In recent years, Tottenham Hotspur have somewhat struggled to bring in adequate attacking talent who could both provide backup to and competition for the club's first-choice centre-forward Harry Kane, also failing to substantially strengthen the wide attacking positions of their squad.

Indeed, with Bryan Gil, Dejan Kulusevski, Carlos Vinicius, Steven Bergwijn, Lucas Moura, Jack Clarke, Fernando Llorente, Moussa Sissoko, Vincent Janssen, Georges-Kevin N'Koudou, Clinton N'Jie and Son Heung-min making up all of Tottenham's attacking additions over the past seven seasons - costing the club a total of £179.64m in transfer fees - only Moura and Son have proved to be long-term successes in north London, although Kulusevski appears to be heading on the right path to join this select club.

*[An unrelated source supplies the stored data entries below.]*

/-- Started moves stop at a boundary and keep their resume point and their place in the load queue (R118, R337, R340); programs give up
their cores (R337). -/
def Task.pause (t : Task) : Task :=
  let stops : QInstr → Bool := fun q => q.running && !isKrun q.ins && !isStkrun q.ins
  { t with sq := t.sq.map (fun q => if stops q then { q with running := false, pins := [] } else q), halting := false,
           stoeks := t.stoeks.map (fun p => { p with core := false }) }

/-- A task that is saved at a STEP.WAIT or GBAR whose boundary or episode has been released: its saved pc is past it (R348). -/
def Task.settleWaits (t : Task) : Task :=
  let t1 := if t.inStepWait && t.stepOwed && !t.arrived then { t with inStepWait := false, stepOwed := false, hart := t.hart.advance 8 } else t
  match t1.gbarWait with
  | some g => if t1.heldBy g then t1 else t1.passGbar g
  | none => t1

/-- What a save reads: the registers and the whole footprint, descriptors and rings (R323, R350). -/
def Task.savedReads (t : Task) : OwnReads :=
  { regs := (List.range 32).map (BitVec.ofNat 5), srf := [(0, t.srfSize)], descs := List.range 64, rings := List.range 16 }

/-- A context streams to its save slot (R337, R341); a task that a quiesce saves without a slot has its context in the image alone. -/
def State.intoSlot (s : State) (t : Task) (slot : Option Nat) : Except Fault State :=
  match slot with
  | none => .ok s
  | some n =>
    let d := s.draw
    d.2.putPhys (s.slotAt n) (s.contextBytes t d.1)

/-- The records of the uncorrectable errors that a save meets in descriptors and rings, which no instruction consumes (R323). -/
def State.postUnread (s : State) (t : Task) : State :=
  ((t.dbad ++ t.rbad).filter (fun e => e.2 = 2)).foldl (fun a _ => a.postOnChip 3 t.lg 0xFF 0) s

/-- The context of a task is in its slot: the gnoum is free and the task is ready (R118, R337, R341). An uncorrectable error in what is
saved ends the task where it is in a register or the footprint; of one in a descriptor or a ring, whose state goes on with it, only the
record is posted (R323). -/
def State.finishSave (s : State) (k : Nat) (t : Task) (slot : Option Nat) : Except Fault State :=
  if t.unsavable then .ok ((s.postOnChip 3 t.lg 0xFF 0).terminate k)
  else
    let m := (s.postUnread t).stamp
    let n := t.savedReads.correct t
    let s1 := if n.1 = 0 then m.2 else m.2.countCorrected n.1
    let u := { n.2.pause.settleWaits with run := .ready slot, readySeq := m.1, readyAt := s.disp.clock }
    let ph := s1.disp.physG.map (fun e => (e.1, { e.2 with active := if e.2.active = some k then none else e.2.active }))
    ({ s1 with disp := { s1.disp with physG := ph } }.putTask k u).intoSlot u slot

/-- CONTEXT_SAVE_COMPLETE: the context of a drained task begins to stream out; when nothing of it moves any more, it is in its slot
(R118, R337, R338). -/
def execContextSaveComplete (k : Nat) (s : State) : Out :=
  match s.task? k with
  | none => .next s
  | some t =>
    match t.run with
    | .draining pg _ slot => if t.atBoundary then .next (s.putTask k { t with run := .saving (some pg) slot }) else .next s
    | .saving _ slot =>
      if !t.savable then .next s
      else
        match s.finishSave k t slot with
        | .ok s1 => .next s1
        | .error r => .fault r
    | _ => .next s

/-! ## Commands on single tasks (R343, R344) -/

/-- The task that LGNOUM and LIDX name. -/
def State.taskOf (s : State) (lg lidx : Nat) : Option Nat :=
  (s.tasks.find? (fun e => e.2.launch = lidx && e.2.lg = lg)).map (·.1)

def State.wrTerminate (s : State) (lg lidx : Nat) : Wr :=
  match s.taskOf lg lidx with
  | none => .bounds
  | some k => .done (s.terminate k)

/-- TASKCMD_TERMINATE. -/
def execTaskcmdTerminate (lg lidx : BitVec 8) (s : State) : Out := (s.wrTerminate lg.toNat lidx.toNat).out s

/-- The launch record as memory holds it now, or as it was admitted where it cannot be read or where a restored image does not
tell its address (R323, R332, R349). -/
def State.rereadRecord (s : State) (la : Launch) : State × List Byte :=
  if 2 ^ 52 ≤ la.recpa then (s, la.record)
  else
    let r := s.mgcRead la.recpa 128
    (r.1, r.2.getD la.record)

However, in the same season in which Daniel Levy parted with £12.69m to sign Lyon winger N'Jie - a player who went on to make just 14 first-team appearances for Spurs before being sold to Marseille for a 50% loss just two years later - it appears that Daniel Levy missed a golden chance to snap up a generational attacking talent in the shape of Kylian Mbappe.

Levy had a shocker on Mbappe

Tottenham are believed to have become aware of Mbappe when the then-16-year-old forward came on as a second-half substitute in Spurs' 4-1 Europa League victory over AS Monaco back in December 2015, a fixture in which the Frenchman provided Stephan El Shaarawy with the assist for Monaco's goal.

Tottenham then instructed scouts to travel to France and take a closer look at the teenager, but the club's representatives were informed that, despite Mbappe being available for a £450k compensation fee, the youngster's intentions were to sign professional terms with the Monegasques, which ultimately led to Spurs pursuing other targets.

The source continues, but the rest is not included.